Every file uploaded to the system is split into fixed-size chunks — typically 4MB — before any byte reaches the network. Each chunk is hashed with SHA-256 to produce a 64-character hex digest that serves as both the chunk's unique identifier and its object key in S3. Before uploading any chunk, the client sends the server a list of proposed chunk hashes (a "check-before-upload" request). The server checks Redis — which maintains a set of all known chunk hashes — and responds with the subset the client actually needs to upload. For a user uploading the same 2GB video they uploaded last month, or for 1,000 users uploading the same viral clip, the deduplication gate returns "you need to upload 0 of these chunks" and the commit step simply links the file's metadata to the existing chunk records without any S3 API call. This is content-addressed storage (CAS): the content determines the address, and identical content shares one address.

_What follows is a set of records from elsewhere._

-- ==== Sys2Proof/Syntax.lean ====
section
/-! DEFINITION. The instructions: one constructor for each of the 48 rows of spec/opcode_table.json (30_encoding.md R112).
Registers are 5-bit indexes and immediates are the decoder's 32-bit `immediate : i32` (R109): sign-extended for I, S, B and
J, and for U the value with its 20 bits in place and the low 12 zero (R107). Which 32-bit values a format can encode is
checked in WellFormed.lean. -/

namespace Sys2Proof

/-- One instruction of the machine. -/
inductive Instr where
  -- upper immediate, U format (R170, R171)
  | lui (rd : RegIdx) (imm : Word)
  | auipc (rd : RegIdx) (imm : Word)
  -- jumps, J and I formats (R201, R202)
  | jal (rd : RegIdx) (imm : Word)
  | jalr (rd rs1 : RegIdx) (imm : Word)
  -- conditional branches, B format (R203 to R208)
  | beq (rs1 rs2 : RegIdx) (imm : Word)
  | bne (rs1 rs2 : RegIdx) (imm : Word)
  | blt (rs1 rs2 : RegIdx) (imm : Word)
  | bge (rs1 rs2 : RegIdx) (imm : Word)
  | bltu (rs1 rs2 : RegIdx) (imm : Word)
  | bgeu (rs1 rs2 : RegIdx) (imm : Word)
  -- loads, I format (R221 to R225)
  | lb (rd rs1 : RegIdx) (imm : Word)
  | lh (rd rs1 : RegIdx) (imm : Word)
  | lw (rd rs1 : RegIdx) (imm : Word)
  | lbu (rd rs1 : RegIdx) (imm : Word)
  | lhu (rd rs1 : RegIdx) (imm : Word)
  -- stores, S format (R226 to R228): rs1 the base, rs2 the data
  | sb (rs1 rs2 : RegIdx) (imm : Word)
  | sh (rs1 rs2 : RegIdx) (imm : Word)
  | sw (rs1 rs2 : RegIdx) (imm : Word)
  -- register-immediate, I format (R172 to R177)
  | addi (rd rs1 : RegIdx) (imm : Word)
  | slti (rd rs1 : RegIdx) (imm : Word)
  | sltiu (rd rs1 : RegIdx) (imm : Word)
  | xori (rd rs1 : RegIdx) (imm : Word)
  | ori (rd rs1 : RegIdx) (imm : Word)
  | andi (rd rs1 : RegIdx) (imm : Word)
  -- shifts by a constant, I-shamt format (R178 to R180)
  | slli (rd rs1 : RegIdx) (shamt : BitVec 5)
  | srli (rd rs1 : RegIdx) (shamt : BitVec 5)
  | srai (rd rs1 : RegIdx) (shamt : BitVec 5)
  -- register-register, R format (R181 to R190)
  | add (rd rs1 rs2 : RegIdx)
  | sub (rd rs1 rs2 : RegIdx)
  | sll (rd rs1 rs2 : RegIdx)
  | slt (rd rs1 rs2 : RegIdx)
  | sltu (rd rs1 rs2 : RegIdx)
  | xor (rd rs1 rs2 : RegIdx)
  | srl (rd rs1 rs2 : RegIdx)
  | sra (rd rs1 rs2 : RegIdx)
  | or (rd rs1 rs2 : RegIdx)
  | and (rd rs1 rs2 : RegIdx)
  -- FENCE (R240): its fields are kept so that no bit of the word is lost; none of them matters
  | fence (fm pred succ : BitVec 4) (rs1 rd : RegIdx)
  -- SYSTEM (R241, R248)
  | ecall
  | ebreak
  -- M extension, R format (R251 to R258)
  | mul (rd rs1 rs2 : RegIdx)
  | mulh (rd rs1 rs2 : RegIdx)
  | mulhsu (rd rs1 rs2 : RegIdx)
  | mulhu (rd rs1 rs2 : RegIdx)
  | div (rd rs1 rs2 : RegIdx)
  | divu (rd rs1 rs2 : RegIdx)
  | rem (rd rs1 rs2 : RegIdx)
  | remu (rd rs1 rs2 : RegIdx)
  deriving DecidableEq, Repr

end Sys2Proof
end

The ref_count column in the chunk table tracks how many file records reference each chunk. When a file is deleted or overwritten, its chunk references are decremented. A background garbage collector periodically scans for chunks with ref_count = 0 and issues S3 delete calls. This prevents orphaned bytes from accumulating and controls storage cost at petabyte scale.

Performance Analysis: The Delta Sync Cursor for Bandwidth-Efficient Cross-Device Propagation

The naive synchronization approach is polling: every connected device asks the server every few seconds "has anything changed?" At 100 million devices polling every 10 seconds, the Sync API receives 10M RPS of pure overhead — most returning "no changes." The delta sync cursor eliminates this by inverting the model: devices register a persistent WebSocket connection and wait for the server to push change events to them.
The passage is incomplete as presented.